Andrea Fortunato

Personal information
- Date of birth: 26 July 1971
- Place of birth: Salerno, Italy
- Date of death: 25 April 1995 (aged 23)
- Place of death: Perugia, Italy
- Height: 1.78 m (5 ft 10 in)
- Position: Left-back

Youth career
- Como

Senior career*
- Years: Team / Apps / (Gls)
- 1989–1991: Como / 43 / (0)
- 1991: Genoa / 0 / (0)
- 1991–1992: → Pisa (loan) / 25 / (0)
- 1992–1993: Genoa / 33 / (3)
- 1993–1995: Juventus / 27 / (1)

International career
- 1993: Italy / 1 / (0)

= Andrea Fortunato =

Italian footballer (1971–1995)

Andrea Fortunato (/it/; 26 July 1971 – 25 April 1995) was an Italian footballer who played as a left-back.
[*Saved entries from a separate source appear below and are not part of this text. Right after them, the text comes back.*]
/-! ## Cache -/

@[simp] theorem State.setWays_frame (s : State) (w : Table CacheEntry) :
    (s.setWays w).pending = s.pending ∧ (s.setWays w).phase = s.phase ∧ (s.setWays w).pins = s.pins ∧
      (s.setWays w).control = s.control ∧ (s.setWays w).params = s.params ∧ (s.setWays w).pos = s.pos ∧
      (s.setWays w).line = s.line ∧ (s.setWays w).claim = s.claim ∧ (s.setWays w).resp = s.resp ∧
      (s.setWays w).motion = s.motion ∧ (s.setWays w).orders = s.orders ∧ (s.setWays w).lift = s.lift ∧
      (s.setWays w).port = s.port ∧ (s.setWays w).notice = s.notice := by
  simp [State.setWays]

@[simp] theorem State.writeHolding_frame (s : State) (n x : Nat) (m : Mark) (k : Source) (l : List Nat) :
    (s.writeHolding n x m k l).pending = s.pending ∧ (s.writeHolding n x m k l).phase = s.phase ∧
      (s.writeHolding n x m k l).pins = s.pins ∧ (s.writeHolding n x m k l).control = s.control ∧
      (s.writeHolding n x m k l).params = s.params ∧ (s.writeHolding n x m k l).pos = s.pos ∧
      (s.writeHolding n x m k l).line = s.line ∧ (s.writeHolding n x m k l).resp = s.resp ∧
      (s.writeHolding n x m k l).orders = s.orders ∧ (s.writeHolding n x m k l).lift = s.lift ∧
      (s.writeHolding n x m k l).port = s.port ∧ (s.writeHolding n x m k l).notice = s.notice := by
  unfold State.writeHolding; (repeat' split) <;> simp

@[simp] theorem State.freeWay_frame (s : State) (k : Option Source) (n : Nat) :
    (s.freeWay k n).pending = s.pending ∧ (s.freeWay k n).phase = s.phase ∧ (s.freeWay k n).pins = s.pins ∧
      (s.freeWay k n).control = s.control ∧ (s.freeWay k n).params = s.params ∧ (s.freeWay k n).pos = s.pos ∧
      (s.freeWay k n).line = s.line ∧ (s.freeWay k n).resp = s.resp ∧ (s.freeWay k n).orders = s.orders ∧
      (s.freeWay k n).lift = s.lift ∧ (s.freeWay k n).port = s.port ∧ (s.freeWay k n).notice = s.notice := by
  unfold State.freeWay; split <;> simp

@[simp] theorem State.sweep_frame (s : State) (x : Nat) (l : List Nat) :
    (s.sweep x l).pending = s.pending ∧ (s.sweep x l).phase = s.phase ∧ (s.sweep x l).pins = s.pins ∧
      (s.sweep x l).control = s.control ∧ (s.sweep x l).params = s.params ∧ (s.sweep x l).pos = s.pos ∧
      (s.sweep x l).line = s.line ∧ (s.sweep x l).resp = s.resp ∧ (s.sweep x l).orders = s.orders ∧
      (s.sweep x l).lift = s.lift ∧ (s.sweep x l).port = s.port ∧ (s.sweep x l).notice = s.notice := by
  exact ⟨foldl_keeps State.pending _ (fun _ _ => by simp) _ _,
    foldl_keeps State.phase _ (fun _ _ => by simp) _ _,
    foldl_keeps State.pins _ (fun _ _ => by simp) _ _,
    foldl_keeps State.control _ (fun _ _ => by simp) _ _,
    foldl_keeps State.params _ (fun _ _ => by simp) _ _,
    foldl_keeps State.pos _ (fun _ _ => by simp) _ _,
    foldl_keeps State.line _ (fun _ _ => by simp) _ _,
    foldl_keeps State.resp _ (fun _ _ => by simp) _ _,
    foldl_keeps State.orders _ (fun _ _ => by simp) _ _,
    foldl_keeps State.lift _ (fun _ _ => by simp) _ _,
    foldl_keeps State.port _ (fun _ _ => by simp) _ _,
    foldl_keeps State.notice _ (fun _ _ => by simp) _ _⟩

@[simp] theorem State.refresh_frame (s : State) (x : Nat) (e : HeldEntry) :
    (s.refresh x e).pending = s.pending ∧ (s.refresh x e).phase = s.phase ∧ (s.refresh x e).pins = s.pins ∧
      (s.refresh x e).control = s.control ∧ (s.refresh x e).params = s.params ∧ (s.refresh x e).pos = s.pos ∧
      (s.refresh x e).line = s.line ∧ (s.refresh x e).resp = s.resp ∧ (s.refresh x e).orders = s.orders ∧
      (s.refresh x e).lift = s.lift ∧ (s.refresh x e).port = s.port ∧ (s.refresh x e).notice = s.notice := by
  unfold State.refresh; split <;> simp

@[simp] theorem State.fill_frame (s : State) (x : Nat) (l : List Nat) (e : HeldEntry) :
    (s.fill x l e).pending = s.pending ∧ (s.fill x l e).phase = s.phase ∧ (s.fill x l e).pins = s.pins ∧
      (s.fill x l e).control = s.control ∧ (s.fill x l e).params = s.params ∧ (s.fill x l e).pos = s.pos ∧
      (s.fill x l e).line = s.line ∧ (s.fill x l e).resp = s.resp ∧ (s.fill x l e).orders = s.orders ∧
      (s.fill x l e).lift = s.lift ∧ (s.fill x l e).port = s.port ∧ (s.fill x l e).notice = s.notice := by
  unfold State.fill; split <;> simp

@[simp] theorem State.cacheBeacon_frame (s : State) (x : Nat) (l : List HeldEntry) (k : List Nat) :
    (s.cacheBeacon x l k).pending = s.pending ∧ (s.cacheBeacon x l k).phase = s.phase ∧
      (s.cacheBeacon x l k).pins = s.pins ∧ (s.cacheBeacon x l k).control = s.control ∧
      (s.cacheBeacon x l k).params = s.params ∧ (s.cacheBeacon x l k).pos = s.pos ∧
      (s.cacheBeacon x l k).line = s.line ∧ (s.cacheBeacon x l k).resp = s.resp ∧
      (s.cacheBeacon x l k).orders = s.orders ∧ (s.cacheBeacon x l k).lift = s.lift ∧
      (s.cacheBeacon x l k).port = s.port ∧ (s.cacheBeacon x l k).notice = s.notice := by
  exact ⟨(foldl_keeps State.pending _ (fun _ _ => by simp) _ _).trans
      ((foldl_keeps State.pending _ (fun _ _ => by simp) _ _).trans (by simp)),
    (foldl_keeps State.phase _ (fun _ _ => by simp) _ _).trans
      ((foldl_keeps State.phase _ (fun _ _ => by simp) _ _).trans (by simp)),
    (foldl_keeps State.pins _ (fun _ _ => by simp) _ _).trans
      ((foldl_keeps State.pins _ (fun _ _ => by simp) _ _).trans (by simp)),
    (foldl_keeps State.control _ (fun _ _ => by simp) _ _).trans
      ((foldl_keeps State.control _ (fun _ _ => by simp) _ _).trans (by simp)),
    (foldl_keeps State.params _ (fun _ _ => by simp) _ _).trans
      ((foldl_keeps State.params _ (fun _ _ => by simp) _ _).trans (by simp)),
    (foldl_keeps State.pos _ (fun _ _ => by simp) _ _).trans
      ((foldl_keeps State.pos _ (fun _ _ => by simp) _ _).trans (by simp)),
    (foldl_keeps State.line _ (fun _ _ => by simp) _ _).trans
      ((foldl_keeps State.line _ (fun _ _ => by simp) _ _).trans (by simp)),
    (foldl_keeps State.resp _ (fun _ _ => by simp) _ _).trans
      ((foldl_keeps State.resp _ (fun _ _ => by simp) _ _).trans (by simp)),
    (foldl_keeps State.orders _ (fun _ _ => by simp) _ _).trans
      ((foldl_keeps State.orders _ (fun _ _ => by simp) _ _).trans (by simp)),
    (foldl_keeps State.lift _ (fun _ _ => by simp) _ _).trans
      ((foldl_keeps State.lift _ (fun _ _ => by simp) _ _).trans (by simp)),
    (foldl_keeps State.port _ (fun _ _ => by simp) _ _).trans
      ((foldl_keeps State.port _ (fun _ _ => by simp) _ _).trans (by simp)),
    (foldl_keeps State.notice _ (fun _ _ => by simp) _ _).trans
      ((foldl_keeps State.notice _ (fun _ _ => by simp) _ _).trans (by simp))⟩

@[simp] theorem State.cacheRelease_frame (s : State) (x : Nat) (l : List Nat) :
    (s.cacheRelease x l).pending = s.pending ∧ (s.cacheRelease x l).phase = s.phase ∧
      (s.cacheRelease x l).pins = s.pins ∧ (s.cacheRelease x l).control = s.control ∧
      (s.cacheRelease x l).params = s.params ∧ (s.cacheRelease x l).pos = s.pos ∧
      (s.cacheRelease x l).line = s.line ∧ (s.cacheRelease x l).resp = s.resp ∧
      (s.cacheRelease x l).orders = s.orders ∧ (s.cacheRelease x l).lift = s.lift ∧
      (s.cacheRelease x l).port = s.port ∧ (s.cacheRelease x l).notice = s.notice := by
  exact ⟨foldl_keeps State.pending _ (fun _ _ => by simp) _ _,
    foldl_keeps State.phase _ (fun _ _ => by simp) _ _,
    foldl_keeps State.pins _ (fun _ _ => by simp) _ _,
    foldl_keeps State.control _ (fun _ _ => by simp) _ _,
    foldl_keeps State.params _ (fun _ _ => by simp) _ _,
    foldl_keeps State.pos _ (fun _ _ => by simp) _ _,
    foldl_keeps State.line _ (fun _ _ => by simp) _ _,
    foldl_keeps State.resp _ (fun _ _ => by simp) _ _,
    foldl_keeps State.orders _ (fun _ _ => by simp) _ _,
    foldl_keeps State.lift _ (fun _ _ => by simp) _ _,
    foldl_keeps State.port _ (fun _ _ => by simp) _ _,
    foldl_keeps State.notice _ (fun _ _ => by simp) _ _⟩

@[simp] theorem State.cacheJoin_frame (s : State) (l : List Nat) :
    (s.cacheJoin l).pending = s.pending ∧ (s.cacheJoin l).phase = s.phase ∧ (s.cacheJoin l).pins = s.pins ∧
      (s.cacheJoin l).control = s.control ∧ (s.cacheJoin l).params = s.params ∧ (s.cacheJoin l).pos = s.pos ∧
      (s.cacheJoin l).line = s.line ∧ (s.cacheJoin l).resp = s.resp ∧ (s.cacheJoin l).orders = s.orders ∧
      (s.cacheJoin l).lift = s.lift ∧ (s.cacheJoin l).port = s.port ∧ (s.cacheJoin l).notice = s.notice := by
  exact ⟨foldl_keeps State.pending _ (fun _ _ => by simp) _ _,
    foldl_keeps State.phase _ (fun _ _ => by simp) _ _,
    foldl_keeps State.pins _ (fun _ _ => by simp) _ _,
    foldl_keeps State.control _ (fun _ _ => by simp) _ _,
    foldl_keeps State.params _ (fun _ _ => by simp) _ _,
    foldl_keeps State.pos _ (fun _ _ => by simp) _ _,
    foldl_keeps State.line _ (fun _ _ => by simp) _ _,
    foldl_keeps State.resp _ (fun _ _ => by simp) _ _,
    foldl_keeps State.orders _ (fun _ _ => by simp) _ _,
    foldl_keeps State.lift _ (fun _ _ => by simp) _ _,
    foldl_keeps State.port _ (fun _ _ => by simp) _ _,
    foldl_keeps State.notice _ (fun _ _ => by simp) _ _⟩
Fortunato was one of Italy's most promising prospects in the late 1980s and early 1990s, and he enjoyed a successful but short spell in Italian football, before contracting leukaemia; he died in April 1995. Throughout his club career, he played for Como, Pisa, Genoa, and Juventus, while at international level he represented the Italy national team on one occasion in 1993.

== Early life ==
Fortunato was born into a middle-class family in Salerno; his father, Giuseppe, was a cardiologist, while his mother, Lucia, was a librarian; he also had a brother and a sister. As a youngster, he swam and played water polo, in addition to football. He began playing football with the Como youth side at the age of 13, although his parents also insisted that he complete his high school diploma in accounting, in case his footballing career turned to be unsuccessful.

== Career ==
=== Como, Genoa, and Pisa ===
Fortunato started his professional career as a left-back with the Como first team in 1988, at the age of 17, making his Serie B (the second division of the Italian football league system) debut with the club on 29 October 1989, in a 1–0 home win against Cosenza. During the 1989–90 Serie B league, the young player from Salerno played 16 times in what was his first season, which saw Como relegated to Serie C1. He soon established himself in the team's starting line-up the following season, making 27 appearances in the league, as Como narrowly missed out on promotion to Serie B, losing out in the playoff to Venezia. Fortunato's consistent performances caught the eye of bigger Italian clubs, most notably Genoa, the club who signed Fortunato in 1991; however, his limited opportunities with the club, due to the presence of the more experienced Branco in his role, led to an argument with Osvaldo Bagnoli's assistant manager Sergio Maddè. As a result, Fortunato was labelled as an "arrogant hothead", and was immediately loaned out to Pisa for the 1991–92 Serie B season, where he made 25 appearances.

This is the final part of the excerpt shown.